PROBLEM :: How many lines in the data below contain the string "reciprocal"? State that number only.

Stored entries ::
=== Begin Enclosure ===

-- ==== Sys2Proof/Machine/Fp.lean ====
section
/-!
DEFINITION. Single-precision arithmetic (11:R287, R288, 05:R146) and conversions (11:R289, R290, 05:R133).
-/

namespace Sys2Proof.Machine

/-- A floating operation of each selected lane under its rounding mode: a result word and flags, set at issue; the
result lands after the latency (11:R286, 05:R131). -/
def State.fp (s : State) (st : BitVec 3) (lat : Nat) (d : BitVec 5) (g : BitVec 4)
    (f : Nat → Nat → Word × Flags5) : State :=
  let xs := (s.regs.selected g).map (fun l => (l, f (s.regs.lane l).mode l))
  (s.flagLanes (xs.map (fun e => (e.1, e.2.2)))).put st lat d.toNat (xs.map (fun e => (e.1, e.2.1)))

/-- Low 32 bits of a register as a number. -/
def Regs.lo (r : Regs) (l : Nat) (n : BitVec 5) : Nat := (r.rdW l n.toNat).toNat % 2 ^ 32

/-- An F32 result, written sign-extended (11:R286). -/
def f32Word (x : Nat × Flags5) : Word × Flags5 := (sext x.1 32, x.2)

/-- A result in a narrower format, written zero-extended (11:R286). -/
def narrowWord (x : Nat × Flags5) : Word × Flags5 := (BitVec.ofNat 64 x.1, x.2)

def State.fp2 (s : State) (st : BitVec 3) (lat : Nat) (d a b : BitVec 5) (g : BitVec 4)
    (f : Nat → Nat → Nat → Nat × Flags5) : State :=
  s.fp st lat d g (fun m l => f32Word (f m (s.regs.lo l a) (s.regs.lo l b)))

def State.fp1 (s : State) (st : BitVec 3) (lat : Nat) (d a : BitVec 5) (g : BitVec 4)
    (f : Nat → Nat → Nat × Flags5) : State :=
  s.fp st lat d g (fun m l => f32Word (f m (s.regs.lo l a)))

/-- A fused member, with `wd` also the addend; `np` and `nd` negate the product and the addend (11:R288). -/
def State.fp3 (s : State) (st : BitVec 3) (d a b : BitVec 5) (g : BitVec 4) (np nd : Bool) : State :=
  s.fp st 4 d g (fun m l => f32Word (fFused np nd m (s.regs.lo l a) (s.regs.lo l b) (s.regs.lo l d)))

/-- FADD, 11:R288: F32 add, rounded under frm. -/
def execFadd (st : BitVec 3) (d : BitVec 5) (a : BitVec 5) (b : BitVec 5) (g : BitVec 4) (s : State) : Outcome :=
  .next (s.fp2 st 4 d a b g fAdd)

/-- FSUB, 11:R288: F32 subtract. -/
def execFsub (st : BitVec 3) (d : BitVec 5) (a : BitVec 5) (b : BitVec 5) (g : BitVec 4) (s : State) : Outcome :=
  .next (s.fp2 st 4 d a b g fSub)

/-- FMUL, 11:R288: F32 multiply. -/
def execFmul (st : BitVec 3) (d : BitVec 5) (a : BitVec 5) (b : BitVec 5) (g : BitVec 4) (s : State) : Outcome :=
  .next (s.fp2 st 4 d a b g fMul)

/-- FMA, 11:R288: Fused a times b plus d with one rounding. -/
def execFma (st : BitVec 3) (d : BitVec 5) (a : BitVec 5) (b : BitVec 5) (g : BitVec 4) (s : State) : Outcome :=
  .next (s.fp3 st d a b g false false)

/-- FMS, 11:R288: Fused a times b minus d. -/
def execFms (st : BitVec 3) (d : BitVec 5) (a : BitVec 5) (b : BitVec 5) (g : BitVec 4) (s : State) : Outcome :=
  .next (s.fp3 st d a b g false true)

/-- FNMA, 11:R288: Fused minus a times b plus d. -/
def execFnma (st : BitVec 3) (d : BitVec 5) (a : BitVec 5) (b : BitVec 5) (g : BitVec 4) (s : State) : Outcome :=
  .next (s.fp3 st d a b g true false)

/-- FMIN, 11:R288: F32 minimum. -/
def execFmin (st : BitVec 3) (d : BitVec 5) (a : BitVec 5) (b : BitVec 5) (g : BitVec 4) (s : State) : Outcome :=
  .next (s.fp2 st 4 d a b g (fun _ x y => fMinMax false x y))

/-- FMAX, 11:R288: F32 maximum. -/
def execFmax (st : BitVec 3) (d : BitVec 5) (a : BitVec 5) (b : BitVec 5) (g : BitVec 4) (s : State) : Outcome :=
  .next (s.fp2 st 4 d a b g (fun _ x y => fMinMax true x y))

/-- FABS, 11:R288: Clears the F32 sign bit. -/
def execFabs (st : BitVec 3) (d : BitVec 5) (a : BitVec 5) (g : BitVec 4) (s : State) : Outcome :=
  .next (s.fp1 st 4 d a g (fun _ x => fAbs x))

/-- FNEG, 11:R288: Inverts the F32 sign bit. -/
def execFneg (st : BitVec 3) (d : BitVec 5) (a : BitVec 5) (g : BitVec 4) (s : State) : Outcome :=
  .next (s.fp1 st 4 d a g (fun _ x => fNeg x))

/-- FDIV, 05:R146: Correctly rounded F32 division. -/
def execFdiv (st : BitVec 3) (d : BitVec 5) (a : BitVec 5) (b : BitVec 5) (g : BitVec 4) (s : State) : Outcome :=
  .next (s.fp2 st 14 d a b g fDiv)

/-- FSQRT, 05:R146: Correctly rounded square root. -/
def execFsqrt (st : BitVec 3) (d : BitVec 5) (a : BitVec 5) (g : BitVec 4) (s : State) : Outcome :=
  .next (s.fp1 st 14 d a g fSqrt)

/-- FRCP, 05:R146: Correctly rounded reciprocal. -/
def execFrcp (st : BitVec 3) (d : BitVec 5) (a : BitVec 5) (g : BitVec 4) (s : State) : Outcome :=
  .next (s.fp1 st 18 d a g fRcp)

/-- FRSQ, 05:R146: Correctly rounded reciprocal square root. -/
def execFrsq (st : BitVec 3) (d : BitVec 5) (a : BitVec 5) (g : BitVec 4) (s : State) : Outcome :=
  .next (s.fp1 st 18 d a g fRsq)

/-- FEXP2, 05:R146: Correctly rounded base-2 exponential. -/
def execFexp2 (st : BitVec 3) (d : BitVec 5) (a : BitVec 5) (g : BitVec 4) (s : State) : Outcome :=
  .next (s.fp1 st 18 d a g fExp2)

/-- FLOG2, 05:R146: Correctly rounded base-2 logarithm. -/
def execFlog2 (st : BitVec 3) (d : BitVec 5) (a : BitVec 5) (g : BitVec 4) (s : State) : Outcome :=
  .next (s.fp1 st 18 d a g fLog2)

/-- FSINPI, 05:R146: Correctly rounded sin(pi x). -/
def execFsinpi (st : BitVec 3) (d : BitVec 5) (a : BitVec 5) (g : BitVec 4) (s : State) : Outcome :=
  .next (s.fp1 st 18 d a g fSinPi)

/-- FCOSPI, 05:R146: Correctly rounded cos(pi x). -/
def execFcospi (st : BitVec 3) (d : BitVec 5) (a : BitVec 5) (g : BitVec 4) (s : State) : Outcome :=
  .next (s.fp1 st 18 d a g fCosPi)

/-- FCPYS, 11:R288: Magnitude of a with the sign of b. -/
def execFcpys (st : BitVec 3) (d : BitVec 5) (a : BitVec 5) (b : BitVec 5) (g : BitVec 4) (s : State) : Outcome :=
  .next (s.fp2 st 4 d a b g (fun _ x y => fCpys x y))

/-- FCLASS, 11:R288: Writes the class mask of a. -/
def execFclass (st : BitVec 3) (d : BitVec 5) (a : BitVec 5) (g : BitVec 4) (s : State) : Outcome :=
  .next (s.fp1 st 4 d a g (fun _ x => (fClass x, 0#5)))

/-! ## Conversions (11:R290) -/

/-- A widening conversion of the low n bits to F32. -/
def State.cvtWide (s : State) (st : BitVec 3) (d a : BitVec 5) (g : BitVec 4) (fmt n : Nat) : State :=
  s.fp st 2 d g (fun _ l => f32Word (widen fmt ((s.regs.rdW l a.toNat).toNat % 2 ^ n)))

/-- A narrowing conversion of F32 with the saturate bit. -/
def State.cvtNarrow (s : State) (st : BitVec 3) (d a : BitVec 5) (t : BitVec 1) (g : BitVec 4) (fmt : Nat) : State :=
  s.fp st 2 d g (fun m l => narrowWord (narrow fmt m (t == 1#1) (s.regs.lo l a)))

/-- An integer of the operand to F32. -/
def State.cvtFromInt (s : State) (st : BitVec 3) (d a : BitVec 5) (g : BitVec 4) (f : Word → Int) : State :=
  s.fp st 2 d g (fun m l => f32Word (intToF32 m (f (s.regs.rdW l a.toNat))))

/-- F32 to an integer of w bits between bounds. -/
def State.cvtToInt (s : State) (st : BitVec 3) (d a : BitVec 5) (g : BitVec 4) (w : Nat) (lo hi : Int) : State :=
  s.fp st 2 d g (fun m l =>
    let x := f32ToInt m lo hi (s.regs.lo l a)
    (sext (patN x.1 w) w, x.2))

/-- Two elements packed, their flags merged. -/
def State.cvtPack (s : State) (st : BitVec 3) (d a : BitVec 5) (t : BitVec 1) (g : BitVec 4) (fmt n : Nat) : State :=
  s.fp st 2 d g (fun m l =>
    let x := narrow fmt m (t == 1#1) (s.regs.lo l a)
    let y := narrow fmt m (t == 1#1) ((s.regs.rdW l a.toNat).toNat / 2 ^ 32)
    (BitVec.ofNat 64 (x.1 + 2 ^ n * y.1), x.2 ||| y.2))

/-- CVT_F32_BF16, 11:R290: Converts BF16 to F32. -/
def execCvtF32Bf16 (st : BitVec 3) (d : BitVec 5) (a : BitVec 5) (g : BitVec 4) (s : State) : Outcome :=
  .next (s.cvtWide st d a g 1 16)

/-- CVT_BF16_F32, 11:R290: Converts F32 to BF16, optionally saturating. -/
def execCvtBf16F32 (st : BitVec 3) (d : BitVec 5) (a : BitVec 5) (t : BitVec 1) (g : BitVec 4) (s : State) : Outcome :=
  .next (s.cvtNarrow st d a t g 1)

/-- CVT_F32_F16, 11:R290: Converts F16 to F32. -/
def execCvtF32F16 (st : BitVec 3) (d : BitVec 5) (a : BitVec 5) (g : BitVec 4) (s : State) : Outcome :=
  .next (s.cvtWide st d a g 2 16)

/-- CVT_F16_F32, 11:R290: Converts F32 to F16, optionally saturating. -/
def execCvtF16F32 (st : BitVec 3) (d : BitVec 5) (a : BitVec 5) (t : BitVec 1) (g : BitVec 4) (s : State) : Outcome :=
  .next (s.cvtNarrow st d a t g 2)

/-- CVT_F32_E4M3, 11:R290: Converts E4M3 to F32. -/
def execCvtF32E4m3 (st : BitVec 3) (d : BitVec 5) (a : BitVec 5) (g : BitVec 4) (s : State) : Outcome :=
  .next (s.cvtWide st d a g 3 8)

/-- CVT_E4M3_F32, 11:R290: Converts F32 to E4M3, optionally saturating. -/
def execCvtE4m3F32 (st : BitVec 3) (d : BitVec 5) (a : BitVec 5) (t : BitVec 1) (g : BitVec 4) (s : State) : Outcome :=
  .next (s.cvtNarrow st d a t g 3)

/-- CVT_F32_E5M2, 11:R290: Converts E5M2 to F32. -/
def execCvtF32E5m2 (st : BitVec 3) (d : BitVec 5) (a : BitVec 5) (g : BitVec 4) (s : State) : Outcome :=
  .next (s.cvtWide st d a g 4 8)

/-- CVT_E5M2_F32, 11:R290: Converts F32 to E5M2, optionally saturating. -/
def execCvtE5m2F32 (st : BitVec 3) (d : BitVec 5) (a : BitVec 5) (t : BitVec 1) (g : BitVec 4) (s : State) : Outcome :=
  .next (s.cvtNarrow st d a t g 4)

/-- CVT_F32_I32, 11:R290: Converts a signed 32-bit integer to F32. -/
def execCvtF32I32 (st : BitVec 3) (d : BitVec 5) (a : BitVec 5) (g : BitVec 4) (s : State) : Outcome :=
  .next (s.cvtFromInt st d a g (fun x => (x.setWidth 32).toInt))

/-- CVT_I32_F32, 11:R290: Converts F32 to a clamped signed 32-bit integer. -/
def execCvtI32F32 (st : BitVec 3) (d : BitVec 5) (a : BitVec 5) (g : BitVec 4) (s : State) : Outcome :=
  .next (s.cvtToInt st d a g 32 (-(2 ^ 31)) (2 ^ 31 - 1))

/-- CVT_F32_I64, 11:R290: Converts a signed 64-bit integer to F32. -/
def execCvtF32I64 (st : BitVec 3) (d : BitVec 5) (a : BitVec 5) (g : BitVec 4) (s : State) : Outcome :=
  .next (s.cvtFromInt st d a g (fun x => x.toInt))

/-- CVT_I64_F32, 11:R290: Converts F32 to a clamped signed 64-bit integer. -/
def execCvtI64F32 (st : BitVec 3) (d : BitVec 5) (a : BitVec 5) (g : BitVec 4) (s : State) : Outcome :=
  .next (s.cvtToInt st d a g 64 (-(2 ^ 63)) (2 ^ 63 - 1))

/-- CVT_F32_U32, 11:R290: Converts an unsigned 32-bit integer to F32. -/
def execCvtF32U32 (st : BitVec 3) (d : BitVec 5) (a : BitVec 5) (g : BitVec 4) (s : State) : Outcome :=
  .next (s.cvtFromInt st d a g (fun x => ((x.setWidth 32).toNat : Int)))

/-- CVT_U32_F32, 11:R290: Converts F32 to a clamped unsigned 32-bit integer. -/
def execCvtU32F32 (st : BitVec 3) (d : BitVec 5) (a : BitVec 5) (g : BitVec 4) (s : State) : Outcome :=
  .next (s.cvtToInt st d a g 32 0 (2 ^ 32 - 1))

/-- PACK_BF16, 11:R290: Packs two F32 values as two BF16 values. -/
def execPackBf16 (st : BitVec 3) (d : BitVec 5) (a : BitVec 5) (t : BitVec 1) (g : BitVec 4) (s : State) : Outcome :=
  .next (s.cvtPack st d a t g 1 16)

/-- PACK_E4M3, 11:R290: Packs two F32 values as two E4M3 values. -/
def execPackE4m3 (st : BitVec 3) (d : BitVec 5) (a : BitVec 5) (t : BitVec 1) (g : BitVec 4) (s : State) : Outcome :=
  .next (s.cvtPack st d a t g 3 8)

end Sys2Proof.Machine
end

=== End Enclosure ===

FINISHED TASK :: 2